Markets

Currency experts are turning bullish on the euro as Europe looks to hold off a recession

Key Points
  • "The euro is trading within its late December range, but incoming data since the beginning of 2023 suggest to us that it should be stronger," Steve Englander, head of global G-10 FX research at Standard Chartered, said in a note Monday.
  • Incoming data trends suggest a need for continued hawkishness in Frankfurt and a potential cooling of rate hikes in Washington, some analysts highlighted this week.
  • This would be positive for the euro.
A euro currency symbol sits on display in the visitor centre at the European Central Bank (ECB) building in Frankfurt, Germany.
Alex Kraus | Bloomberg | Getty Images

As markets head into a year of uncertainty against a backdrop of shifting economic data and monetary policy, analysts are turning positive on the outlook for the euro.

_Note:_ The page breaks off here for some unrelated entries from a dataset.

-- ==== Sys2Proof/Machine/Ops.lean ====
section
/-! DEFINITION. The named operations over registers, memory and the program counter, and exception entry: everything an
instruction's meaning is built from. -/

namespace Sys2Proof.Machine

/-! ### Registers -/

/-- `x[r]`: register 0 reads as zero (10_state.md R20, R21). -/
def State.gpr (s : State) (r : RegNum) : Word :=
  if r = 0#5 then 0#32 else s.x[r.toNat]'r.isLt

/-- `x[r] <- v`: a write to register 0 is discarded (10_state.md R21). -/
def State.setGpr (s : State) (r : RegNum) (v : Word) : State :=
  if r = 0#5 then s else { s with x := s.x.set r.toNat v r.isLt }

/-- `f[r]` (10_state.md R32). -/
def State.fpr (s : State) (r : RegNum) : Word :=
  s.f[r.toNat]'r.isLt

/-- `f[r] <- v` (10_state.md R32). -/
def State.setFpr (s : State) (r : RegNum) (v : Word) : State :=
  { s with f := s.f.set r.toNat v r.isLt }

/-- `HI <- h; LO <- l` (10_state.md R27). -/
def State.setHiLo (s : State) (h l : Word) : State :=
  { s with hi := h, lo := l }

/-- FP_PAIR_HIGH_FIRST: `f[n]` is the most significant word of a double (10_state.md R32; log 10). -/
def fpPairHighFirst : Bool := true

/-- `Pair(n)` (46_floating_point.md R236). -/
def State.pair (s : State) (n : RegNum) : DWord :=
  if fpPairHighFirst then s.fpr n ++ s.fpr (n + 1#5) else s.fpr (n + 1#5) ++ s.fpr n

/-- `SetPair(n, v)` (46_floating_point.md R236). -/
def State.setPair (s : State) (n : RegNum) (v : DWord) : State :=
  let high := v.extractLsb' 32 32
  let low := v.extractLsb' 0 32
  if fpPairHighFirst then (s.setFpr n high).setFpr (n + 1#5) low else (s.setFpr n low).setFpr (n + 1#5) high

/-- One more free value has been drawn (log 8). -/
def State.countDraw (s : State) : State :=
  { s with draws := s.draws + 1 }

/-! ### The program counter -/

/-- `pc <- pc + 4`, modulo 2^32 (10_state.md R25, R26). -/
def State.advance (s : State) : State :=
  { s with pc := s.pc + 4#32 }

/-- `pc <- target` (10_state.md R25). -/
def State.jumpTo (s : State) (target : Word) : State :=
  { s with pc := target }

/-! ### Taking an exception, and returning from one

There is no return instruction: a handler returns by `mfepc`, `addiu` and `jr` (60_exceptions.md R260), which are ordinary
instructions and restore nothing, because entry saves nothing but `EPC`. -/

/-- EXC_VECTOR (60_exceptions.md R251). -/
def excVector : Word := 0x80000180#32

/-- `code(E)`, zero-extended (60_exceptions.md R251 to R255; 10_state.md R30). -/
def causeCode (p : Platform) : Exn → Word
  | .illegalOpcode => 10#32
  | .overflow => 12#32
  | .illegalMemoryAddress => 4#32
  | .divisionByZero => p.causeDivZero

/-- Exception entry (60_exceptions.md R251): EPC <- pc, CAUSE <- code, pc <- 0x80000180, and nothing else. -/
def State.raise (s : State) (e : Exn) : State :=
  { s with epc := s.pc, cause := causeCode s.platform e, pc := excVector }

/-- The outcome of an instruction that may raise: the writes, or exception entry and nothing else (00_scope.md R10). -/
def complete (s : State) : Except Exn State → Result
  | .ok t => .next t
  | .error e => .next (s.raise e)

/-- `x[r] <- v; pc <- pc + 4`. -/
def writeGpr (r : RegNum) (v : Word) (s : State) : Result :=
  .next (s.setGpr r v).advance

/-! ### The memory as a list of cells -/

/-- What a byte of memory that nothing has written reads as. DESIGN CHOICE, log 3 (10_state.md R35 leaves it open). -/
def unlistedByte : Byte := 0#8

/-- The byte at an address. -/
def Memory.read : Memory → Nat → Byte
  | [], _ => unlistedByte
  | (k, v) :: rest, a => if k = a then v else Memory.read rest a

/-- A new cell at its place in the rising order of addresses. -/
def Memory.insertCell : Memory → Nat → Byte → Memory
  | [], a, b => [(a, b)]
  | (k, v) :: rest, a, b => if a < k then (a, b) :: (k, v) :: rest else (k, v) :: Memory.insertCell rest a b

/-- The memory without the cell of an address. -/
def Memory.clear (m : Memory) (a : Nat) : Memory :=
  m.filter fun c => c.1 != a

/-- The byte at an address set to `b`: the canonical form holds no cell that an unlisted address would read as. -/
def Memory.write (m : Memory) (a : Nat) (b : Byte) : Memory :=
  if b = unlistedByte then Memory.clear m a else Memory.insertCell (Memory.clear m a) a b

/-- The canonical form: addresses strictly rising and below 2^32, no cell with the byte an unlisted address reads as. -/
abbrev Memory.wf (m : Memory) : Prop :=
  m.Pairwise (fun c d => c.1 < d.1) ∧ ∀ c ∈ m, c.2 ≠ unlistedByte ∧ c.1 < 2 ^ 32

/-! ### Bytes and words of memory -/

/-- The byte of memory at `a` (20_memory.md R50, R51). -/
def State.byteAt (s : State) (a : Word) : Byte :=
  Memory.read s.mem a.toNat

/-- The byte at `a` set to `b` (20_memory.md R51). -/
def State.putByte (s : State) (a : Word) (b : Byte) : State :=
  { s with mem := Memory.write s.mem a.toNat b }

/-- The word of four bytes, the first at the lowest address (20_memory.md R52). -/
def wordOfBytes (e : Endian) (b0 b1 b2 b3 : Byte) : Word :=
  match e with
  | .big => b0 ++ b1 ++ b2 ++ b3
  | .little => b3 ++ b2 ++ b1 ++ b0

/-- Byte `k` (0 to 3) of a word, counted from the lowest address (20_memory.md R52). -/
def byteOfWord (e : Endian) (v : Word) (k : Nat) : Byte :=
  match e with
  | .big => v.extractLsb' (24 - 8 * k) 8
  | .little => v.extractLsb' (8 * k) 8

/-- The word beginning at `a`, addresses modulo 2^32 (20_memory.md R52). -/
def State.wordAt (s : State) (a : Word) : Word :=
  wordOfBytes s.platform.endian (s.byteAt a) (s.byteAt (a + 1#32)) (s.byteAt (a + 2#32)) (s.byteAt (a + 3#32))

/-- The four bytes beginning at `a` set to the word `v` (20_memory.md R52). -/
def State.putWord (s : State) (a v : Word) : State :=
  let e := s.platform.endian
  (((s.putByte a (byteOfWord e v 0)).putByte (a + 1#32) (byteOfWord e v 1)).putByte
    (a + 2#32) (byteOfWord e v 2)).putByte (a + 3#32) (byteOfWord e v 3)

/-! ### MemRead and MemWrite (20_memory.md R51 to R57) -/

/-- A 4-byte access needs `addr[1:0] = 00`; a 1-byte access has no requirement (20_memory.md R54). -/
def aligned (a : Word) : AccessSize → Bool
  | .byte => true
  | .word => a.extractLsb' 0 2 == 0#2

/-- LegalAddr(addr, n, kind) (20_memory.md R55). -/
def legalAddr (p : Platform) (a : Word) (n : AccessSize) (k : AccessKind) : Bool :=
  p.legal.any fun w => decide (w.size = n) && decide (w.kind = k) && decide (w.first ≤ a.toNat) && decide (a.toNat ≤ w.last)

/-- The checks of one access, alignment first (20_memory.md R54, R55, R66). -/
def State.accessible (s : State) (a : Word) (n : AccessSize) (k : AccessKind) : Bool :=
  aligned a n && legalAddr s.platform a n k

/-- `MemRead(a, 1)`. -/
def State.readByte (s : State) (k : AccessKind) (a : Word) : Except Exn Byte :=
  if s.accessible a .byte k then .ok (s.byteAt a) else .error .illegalMemoryAddress

/-- `MemRead(a, 4)`. -/
def State.readWord (s : State) (k : AccessKind) (a : Word) : Except Exn Word :=
  if s.accessible a .word k then .ok (s.wordAt a) else .error .illegalMemoryAddress

/-- `MemWrite(a, 1, b)`. -/
def State.writeByte (s : State) (a : Word) (b : Byte) : Except Exn State :=
  if s.accessible a .byte .store then .ok (s.putByte a b) else .error .illegalMemoryAddress

/-- `MemWrite(a, 4, v)`. -/
def State.writeWord (s : State) (a v : Word) : Except Exn State :=
  if s.accessible a .word .store then .ok (s.putWord a v) else .error .illegalMemoryAddress

/-! ### One instruction step's fetch and decode (00_scope.md R10) -/

/-- The instruction fetch: MemRead(pc, 4) with kind fetch (20_memory.md R56). -/
def State.fetch (s : State) : Except Exn Word :=
  s.readWord .fetch s.pc

/-- Stages 1 and 2 of a step, in their order of priority (60_exceptions.md R258): the instruction, or the exception. -/
def State.fetchDecode (s : State) : Except Exn Instr :=
  match s.fetch with
  | .error e => .error e
  | .ok w =>
    match decode w with
    | .ok i => .ok i
    | .error _ => .error .illegalOpcode

/-! ### A word placed where the next step fetches (the fixed name withFetchWord of Step.lean) -/

/-- The address of the word the program counter lies in. -/
def fetchAddress (pc : Word) : Word :=
  pc &&& 0xFFFFFFFC#32

/-- A fetch of the word at `a` made legal, if it is not. -/
def allowFetch (p : Platform) (a : Word) : Platform :=
  if legalAddr p a .word .fetch then p
  else { p with legal := { first := a.toNat, last := a.toNat, size := .word, kind := .fetch } :: p.legal }

/-- The word stored at the program counter, which is aligned and made fetchable where it is not (log 12). -/
def State.placeWord (s : State) (w : Word) : State :=
  let a := fetchAddress s.pc
  ({ s with pc := a, platform := allowFetch s.platform a }).putWord a w

end Sys2Proof.Machine
end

Having fallen below parity with the U.S. dollar in the second half of 2022, the common currency recovered in recent months to trade within a tight range at just above $1.07 on Wednesday morning.

Central to the euro's weakness last year was aggressive monetary policy tightening from the U.S. Federal Reserve while the European Central Bank was much later out of the blocks in hiking interest rates to contain runaway inflation.

However, incoming data trends suggest a need for continued hawkishness in Frankfurt and a potential cooling of rate hikes in Washington, several analysts highlighted this week. This closing of the interest rate gap would be positive for the euro.

The economic threat posed by sky-high energy prices in the euro zone has also faded amid an unseasonably mild winter in much of northern Europe.

"The euro is trading within its late December range, but incoming data since the beginning of 2023 suggest to us that it should be stronger," Steve Englander, head of global G-10 FX research at Standard Chartered, said in a note Monday.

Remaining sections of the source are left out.